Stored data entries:
/-- The Keeper's restart, network and expiries (13 R481, 14 R488, R503, R513 to R517, 11 R433 to R435): a watchdog expiry or an
exception shows KEEPER_DOWN on every pair, drops transfers and the token and notes its cause; when the restart is done and the firmware's
check has passed, 0x0903 is recorded and every pair taken up again; a link up holds its address, and while it does, ARP requests and echoes
are answered; a transfer, a nonce and a token expire after their times and not before; SERVICE that has run out asks for STOP; a view of a
commit already compared only takes the place of the one before, one that fits the voted value ends the differences, a difference is counted
where the commit before showed one too, the 4th in a row recorded as 0x0907, and the 64th as 0x0905 with the voted value taken over.
Model choices that it rests on: log entries 67, 69, 76, 130, 145. -/
def Obligations.KeeperLife : Prop :=
  ∀ s : State, live s = true →
    (keeperUp s = true → (Does .keeperWatchdogExpiry s fun t => t.keeper.restart = some 0 ∧ t.keeper.token = none ∧ t.keeper.xfers = [] ∧
        (∀ p : Fin 4, rd t R.MB_STAT_KEEPER_DOWN 0 p.val = 1) ∧ keeperUp t = false ∧ t.mem = s.mem) ∧
      (Does .keeperException s fun t => t.keeper.restart = some 1 ∧ t.keeper.token = none ∧ t.keeper.xfers = [] ∧
        (∀ p : Fin 4, rd t R.MB_STAT_KEEPER_DOWN 0 p.val = 1) ∧ keeperUp t = false ∧ t.mem = s.mem)) ∧
    (keeperUp s = false → exec .keeperWatchdogExpiry s = .next s ∧ exec .keeperException s = .next s) ∧
    (∀ cause, s.keeper.restart = some cause → Does .keeperRestartDone s fun t =>
      (verifySlot s 1 (bootBank s) = 1 → t = flushOwed (allPorts.foldl pairResume
          (keeperEvent { s with keeper := { s.keeper with restart := none } } 0x0903 (leBytes 1 cause))) ∧
        t.keeper.restart = none ∧ isPresent t 0x0903 = true ∧ ∀ p : Fin 4, rd t R.MB_STAT_KEEPER_DOWN 0 p.val = 0) ∧
      (verifySlot s 1 (bootBank s) ≠ 1 → t = s)) ∧
    (s.keeper.restart = none → exec .keeperRestartDone s = .next s) ∧
    (∀ (p : Fin 4) c, (mbPair s p.val).cmd = some c → let t := pairResume s p;
      rd t R.MB_STAT_OWNER 0 p.val = 0 ∧ rb t (.rspBuf p) 12 = 0xC ∧ (mbPair t p.val).cmd = none) ∧
    (∀ ip, exec (.maintEthLinkUp ip) s = .next { s with keeper := { s.keeper with eth := some ip } }) ∧
    (∀ ip data, s.keeper.eth.isSome = true → mbServing s 1 = true → exec (.arpRequestRx ip) s = .next (emit s (.arp ip)) ∧
      exec (.icmpEchoRx ip data) s = .next (emit s (.icmp ip data))) ∧
    (∀ ip data, s.keeper.eth = none ∨ mbServing s 1 = false → exec (.arpRequestRx ip) s = .next s ∧ exec (.icmpEchoRx ip data) s = .next s) ∧
    (∀ kind x, s.keeper.xfers.find? (fun e => e.1 == kind) = some (kind, x) →
      (x.last + 60000000000 ≤ s.time.now →
        exec (.xferTimeout kind) s = .next { s with keeper := { s.keeper with xfers := Tab.erase s.keeper.xfers kind } }) ∧
      (s.time.now < x.last + 60000000000 → exec (.xferTimeout kind) s = .next s)) ∧
    (∀ kind, s.keeper.xfers.find? (fun e => e.1 == kind) = none → exec (.xferTimeout kind) s = .next s) ∧
    (∀ n t0, s.keeper.nonce = some (n, t0) →
      (t0 + 600000000000 ≤ s.time.now → exec .tokenNonceExpiry s = .next { s with keeper := { s.keeper with nonce := none } }) ∧
      (s.time.now < t0 + 600000000000 → exec .tokenNonceExpiry s = .next s)) ∧
    (s.keeper.nonce = none → exec .tokenNonceExpiry s = .next s) ∧
    (∀ g d t0, s.keeper.token = some (g, d, t0) →
      (t0 + 600000000000 ≤ s.time.now → exec .serviceTokenExpiry s = .next { s with keeper := { s.keeper with token := none } }) ∧
      (s.time.now < t0 + 600000000000 → exec .serviceTokenExpiry s = .next s)) ∧
    (s.keeper.token = none → exec .serviceTokenExpiry s = .next s) ∧
    (s.modl.mode = .service → s.modl.serviceEnd ≤ s.scan.tx →
      exec .serviceExpiry s = .next { s with modl := { s.modl with nextMode := some .stop } }) ∧
    (s.modl.mode ≠ .service ∨ s.scan.tx < s.modl.serviceEnd → exec .serviceExpiry s = .next s) ∧
    (∀ cls idx (view : Word) voted, keeperUp s = true → votedView s cls idx = some voted →
      let key := 65536 * cls + idx
      let old := viewOf s cls idx
      let seen := ∃ y, old = some y ∧ y.com = s.scan.commits
      let row := match old with | some y => if y.com + 1 = s.scan.commits then y.n else 0 | none => 0
      let n := if view.toNat = voted then 0 else row + 1
      let put (y : ViewSt) : State := { s with keeper := { s.keeper with views := Tab.insert s.keeper.views key y } };
      (∀ y, old = some y → y.com = s.scan.commits →
        exec (.managementViewCompare cls idx view) s = .next (put { y with view := view.toNat })) ∧
      (¬ seen → n < 64 → n ≠ 4 → exec (.managementViewCompare cls idx view) s = .next (put ⟨n, s.scan.commits, view.toNat⟩)) ∧
      (¬ seen → n = 4 → Does (.managementViewCompare cls idx view) s fun t =>
        t.keeper = (put ⟨4, s.scan.commits, view.toNat⟩).keeper ∧ t.faults.lastCode = 0x0907 ∧ t.regs = s.regs ∧ t.modl = s.modl) ∧
      (¬ seen → 64 ≤ n → Does (.managementViewCompare cls idx view) s fun t =>
        t.keeper = (put ⟨0, s.scan.commits, voted⟩).keeper ∧ t.faults.lastCode = 0x0905 ∧ isPresent t 0x0905 = true ∧ t.regs = s.regs ∧
        t.modl = s.modl)) ∧
    (∀ cls idx view, keeperUp s = false ∨ votedView s cls idx = none → exec (.managementViewCompare cls idx view) s = .next s)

YOUR ASSIGNMENT:
Your answer should consist of the lines from the line with "rd t R.MB_STAT_OWNER" to the line with "(∀ cls idx (view" above, repeated exactly, both ends included.

ANSWER SECTION:
      rd t R.MB_STAT_OWNER 0 p.val = 0 ∧ rb t (.rspBuf p) 12 = 0xC ∧ (mbPair t p.val).cmd = none) ∧
    (∀ ip, exec (.maintEthLinkUp ip) s = .next { s with keeper := { s.keeper with eth := some ip } }) ∧
    (∀ ip data, s.keeper.eth.isSome = true → mbServing s 1 = true → exec (.arpRequestRx ip) s = .next (emit s (.arp ip)) ∧
      exec (.icmpEchoRx ip data) s = .next (emit s (.icmp ip data))) ∧
    (∀ ip data, s.keeper.eth = none ∨ mbServing s 1 = false → exec (.arpRequestRx ip) s = .next s ∧ exec (.icmpEchoRx ip data) s = .next s) ∧
    (∀ kind x, s.keeper.xfers.find? (fun e => e.1 == kind) = some (kind, x) →
      (x.last + 60000000000 ≤ s.time.now →
        exec (.xferTimeout kind) s = .next { s with keeper := { s.keeper with xfers := Tab.erase s.keeper.xfers kind } }) ∧
      (s.time.now < x.last + 60000000000 → exec (.xferTimeout kind) s = .next s)) ∧
    (∀ kind, s.keeper.xfers.find? (fun e => e.1 == kind) = none → exec (.xferTimeout kind) s = .next s) ∧
    (∀ n t0, s.keeper.nonce = some (n, t0) →
      (t0 + 600000000000 ≤ s.time.now → exec .tokenNonceExpiry s = .next { s with keeper := { s.keeper with nonce := none } }) ∧
      (s.time.now < t0 + 600000000000 → exec .tokenNonceExpiry s = .next s)) ∧
    (s.keeper.nonce = none → exec .tokenNonceExpiry s = .next s) ∧
    (∀ g d t0, s.keeper.token = some (g, d, t0) →
      (t0 + 600000000000 ≤ s.time.now → exec .serviceTokenExpiry s = .next { s with keeper := { s.keeper with token := none } }) ∧
      (s.time.now < t0 + 600000000000 → exec .serviceTokenExpiry s = .next s)) ∧
    (s.keeper.token = none → exec .serviceTokenExpiry s = .next s) ∧
    (s.modl.mode = .service → s.modl.serviceEnd ≤ s.scan.tx →
      exec .serviceExpiry s = .next { s with modl := { s.modl with nextMode := some .stop } }) ∧
    (s.modl.mode ≠ .service ∨ s.scan.tx < s.modl.serviceEnd → exec .serviceExpiry s = .next s) ∧
    (∀ cls idx (view : Word) voted, keeperUp s = true → votedView s cls idx = some voted →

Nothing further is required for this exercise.